**TASK TO COMPLETE**
Each line below from the one containing "command (R23). -/" through the one containing "fresh : s.status.valid" should be output exactly as it stands, and no other line should appear.

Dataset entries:
[Start of Attachment]

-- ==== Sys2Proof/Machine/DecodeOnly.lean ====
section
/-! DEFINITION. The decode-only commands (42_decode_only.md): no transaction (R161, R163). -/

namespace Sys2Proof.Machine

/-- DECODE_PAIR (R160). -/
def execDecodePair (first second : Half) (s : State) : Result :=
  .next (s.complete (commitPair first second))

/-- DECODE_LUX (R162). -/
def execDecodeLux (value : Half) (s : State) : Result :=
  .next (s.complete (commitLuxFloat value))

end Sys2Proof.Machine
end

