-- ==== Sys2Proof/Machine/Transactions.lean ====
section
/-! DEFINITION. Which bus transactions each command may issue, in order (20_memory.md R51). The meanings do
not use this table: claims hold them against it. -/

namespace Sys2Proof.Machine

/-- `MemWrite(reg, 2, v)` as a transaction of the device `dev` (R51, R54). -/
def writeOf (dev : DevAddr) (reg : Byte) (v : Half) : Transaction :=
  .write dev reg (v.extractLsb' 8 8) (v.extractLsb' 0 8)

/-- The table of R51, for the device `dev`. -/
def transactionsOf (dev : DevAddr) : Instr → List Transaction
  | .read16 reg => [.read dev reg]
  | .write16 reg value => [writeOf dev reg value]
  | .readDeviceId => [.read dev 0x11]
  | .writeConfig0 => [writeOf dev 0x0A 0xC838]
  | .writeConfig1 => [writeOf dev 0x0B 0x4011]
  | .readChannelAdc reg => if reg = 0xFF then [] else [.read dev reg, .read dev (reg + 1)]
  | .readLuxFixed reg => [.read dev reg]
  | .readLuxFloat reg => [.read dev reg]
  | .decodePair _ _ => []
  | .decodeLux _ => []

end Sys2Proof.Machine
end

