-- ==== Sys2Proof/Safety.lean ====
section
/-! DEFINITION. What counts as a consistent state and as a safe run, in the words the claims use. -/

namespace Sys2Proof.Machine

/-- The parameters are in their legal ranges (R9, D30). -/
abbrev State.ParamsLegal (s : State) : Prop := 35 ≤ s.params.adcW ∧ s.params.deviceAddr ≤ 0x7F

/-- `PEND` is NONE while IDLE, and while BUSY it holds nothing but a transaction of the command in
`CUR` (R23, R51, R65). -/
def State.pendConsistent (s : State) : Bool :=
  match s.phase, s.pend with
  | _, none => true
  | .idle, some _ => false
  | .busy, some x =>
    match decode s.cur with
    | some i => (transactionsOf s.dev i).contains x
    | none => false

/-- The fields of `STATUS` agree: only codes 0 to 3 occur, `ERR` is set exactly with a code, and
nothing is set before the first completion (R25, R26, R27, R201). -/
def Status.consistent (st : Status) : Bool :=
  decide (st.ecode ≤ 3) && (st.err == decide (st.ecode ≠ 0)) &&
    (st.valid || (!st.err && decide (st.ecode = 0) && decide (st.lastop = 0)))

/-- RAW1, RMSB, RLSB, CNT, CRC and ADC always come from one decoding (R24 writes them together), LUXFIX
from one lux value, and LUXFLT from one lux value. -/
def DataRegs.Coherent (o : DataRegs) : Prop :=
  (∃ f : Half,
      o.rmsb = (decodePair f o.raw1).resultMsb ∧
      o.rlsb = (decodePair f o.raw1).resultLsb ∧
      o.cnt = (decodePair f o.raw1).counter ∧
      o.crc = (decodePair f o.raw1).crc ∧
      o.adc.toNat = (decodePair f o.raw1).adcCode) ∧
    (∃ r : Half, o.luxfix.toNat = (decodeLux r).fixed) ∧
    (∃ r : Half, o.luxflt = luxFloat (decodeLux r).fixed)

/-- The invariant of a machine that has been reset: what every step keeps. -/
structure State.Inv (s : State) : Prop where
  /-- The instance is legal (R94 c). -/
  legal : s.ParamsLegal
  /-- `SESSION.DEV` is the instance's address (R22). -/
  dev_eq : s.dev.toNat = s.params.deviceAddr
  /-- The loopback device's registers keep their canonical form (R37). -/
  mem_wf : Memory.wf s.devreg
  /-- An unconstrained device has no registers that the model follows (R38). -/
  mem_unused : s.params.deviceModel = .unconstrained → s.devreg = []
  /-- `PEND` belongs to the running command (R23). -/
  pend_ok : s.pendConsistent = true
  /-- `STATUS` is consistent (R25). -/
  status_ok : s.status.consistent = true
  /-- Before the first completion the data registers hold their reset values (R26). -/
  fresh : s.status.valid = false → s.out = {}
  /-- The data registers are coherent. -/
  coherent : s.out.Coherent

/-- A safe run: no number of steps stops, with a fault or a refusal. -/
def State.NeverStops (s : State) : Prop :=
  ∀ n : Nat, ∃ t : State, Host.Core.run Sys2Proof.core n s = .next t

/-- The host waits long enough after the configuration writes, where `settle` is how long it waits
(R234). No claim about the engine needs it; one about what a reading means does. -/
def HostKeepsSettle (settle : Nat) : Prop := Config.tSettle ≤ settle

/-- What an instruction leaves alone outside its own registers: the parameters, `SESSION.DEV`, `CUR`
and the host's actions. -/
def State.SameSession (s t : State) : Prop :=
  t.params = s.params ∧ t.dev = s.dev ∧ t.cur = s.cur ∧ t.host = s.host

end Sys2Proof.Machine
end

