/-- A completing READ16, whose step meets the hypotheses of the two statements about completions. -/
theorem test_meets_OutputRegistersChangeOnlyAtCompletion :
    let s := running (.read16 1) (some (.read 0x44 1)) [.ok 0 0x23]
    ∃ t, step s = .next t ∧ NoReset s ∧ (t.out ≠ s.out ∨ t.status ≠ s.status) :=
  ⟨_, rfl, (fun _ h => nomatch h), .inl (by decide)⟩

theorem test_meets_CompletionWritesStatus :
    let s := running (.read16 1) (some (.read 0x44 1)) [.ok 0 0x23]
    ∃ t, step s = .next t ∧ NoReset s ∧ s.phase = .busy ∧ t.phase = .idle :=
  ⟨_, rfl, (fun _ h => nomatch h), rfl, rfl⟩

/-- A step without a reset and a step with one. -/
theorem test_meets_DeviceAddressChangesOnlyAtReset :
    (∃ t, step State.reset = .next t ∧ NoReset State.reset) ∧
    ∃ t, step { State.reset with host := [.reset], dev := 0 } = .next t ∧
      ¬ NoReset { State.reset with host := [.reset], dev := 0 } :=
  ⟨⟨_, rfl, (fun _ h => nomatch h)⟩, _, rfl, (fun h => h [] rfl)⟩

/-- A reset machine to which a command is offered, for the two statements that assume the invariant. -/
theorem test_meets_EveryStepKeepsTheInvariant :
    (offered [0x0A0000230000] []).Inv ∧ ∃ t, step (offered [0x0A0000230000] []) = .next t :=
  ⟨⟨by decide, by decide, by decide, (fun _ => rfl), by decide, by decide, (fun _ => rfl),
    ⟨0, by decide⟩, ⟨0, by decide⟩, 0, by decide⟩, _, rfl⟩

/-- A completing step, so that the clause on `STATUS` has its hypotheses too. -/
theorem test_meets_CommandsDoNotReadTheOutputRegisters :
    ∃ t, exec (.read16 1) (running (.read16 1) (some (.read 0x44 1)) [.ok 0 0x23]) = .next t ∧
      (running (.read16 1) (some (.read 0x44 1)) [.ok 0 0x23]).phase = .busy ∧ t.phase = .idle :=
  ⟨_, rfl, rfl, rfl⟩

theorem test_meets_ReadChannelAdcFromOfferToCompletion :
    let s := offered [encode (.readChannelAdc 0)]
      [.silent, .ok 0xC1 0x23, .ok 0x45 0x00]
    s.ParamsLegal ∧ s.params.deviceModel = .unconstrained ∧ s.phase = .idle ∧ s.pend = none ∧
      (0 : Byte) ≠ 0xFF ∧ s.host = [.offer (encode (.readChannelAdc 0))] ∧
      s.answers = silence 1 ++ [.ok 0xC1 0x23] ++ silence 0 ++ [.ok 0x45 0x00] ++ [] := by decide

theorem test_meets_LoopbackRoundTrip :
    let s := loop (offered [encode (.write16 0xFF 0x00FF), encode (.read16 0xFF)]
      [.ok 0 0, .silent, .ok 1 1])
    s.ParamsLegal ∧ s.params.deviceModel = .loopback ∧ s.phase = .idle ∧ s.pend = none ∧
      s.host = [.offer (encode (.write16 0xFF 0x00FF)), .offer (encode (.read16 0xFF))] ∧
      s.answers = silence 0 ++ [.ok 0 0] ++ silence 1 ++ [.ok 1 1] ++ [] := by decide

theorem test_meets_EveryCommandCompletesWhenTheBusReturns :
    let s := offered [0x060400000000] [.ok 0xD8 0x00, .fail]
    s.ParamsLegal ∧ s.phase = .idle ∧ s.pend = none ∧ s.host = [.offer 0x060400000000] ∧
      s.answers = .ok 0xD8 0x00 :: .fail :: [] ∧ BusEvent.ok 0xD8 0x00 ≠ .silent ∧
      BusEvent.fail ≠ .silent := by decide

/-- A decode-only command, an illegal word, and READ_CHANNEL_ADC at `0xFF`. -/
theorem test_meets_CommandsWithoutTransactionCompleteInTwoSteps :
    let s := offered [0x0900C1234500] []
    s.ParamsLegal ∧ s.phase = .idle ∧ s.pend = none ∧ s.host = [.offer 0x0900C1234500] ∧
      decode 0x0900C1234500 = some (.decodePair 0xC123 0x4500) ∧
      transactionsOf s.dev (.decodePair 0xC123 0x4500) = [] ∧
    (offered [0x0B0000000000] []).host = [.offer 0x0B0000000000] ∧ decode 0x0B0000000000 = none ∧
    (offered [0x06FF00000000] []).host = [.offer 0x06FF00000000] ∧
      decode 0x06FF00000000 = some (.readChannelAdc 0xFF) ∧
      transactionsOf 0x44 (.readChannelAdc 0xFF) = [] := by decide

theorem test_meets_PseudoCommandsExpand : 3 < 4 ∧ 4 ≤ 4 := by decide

[End of Attachment]

**EXERCISE RESPONSE**
  /-- `PEND` belongs to the running command (R23). -/
  pend_ok : s.pendConsistent = true
  /-- `STATUS` is consistent (R25). -/
  status_ok : s.status.consistent = true
  /-- Before the first completion the data registers hold their reset values (R26). -/
  fresh : s.status.valid = false → s.out = {}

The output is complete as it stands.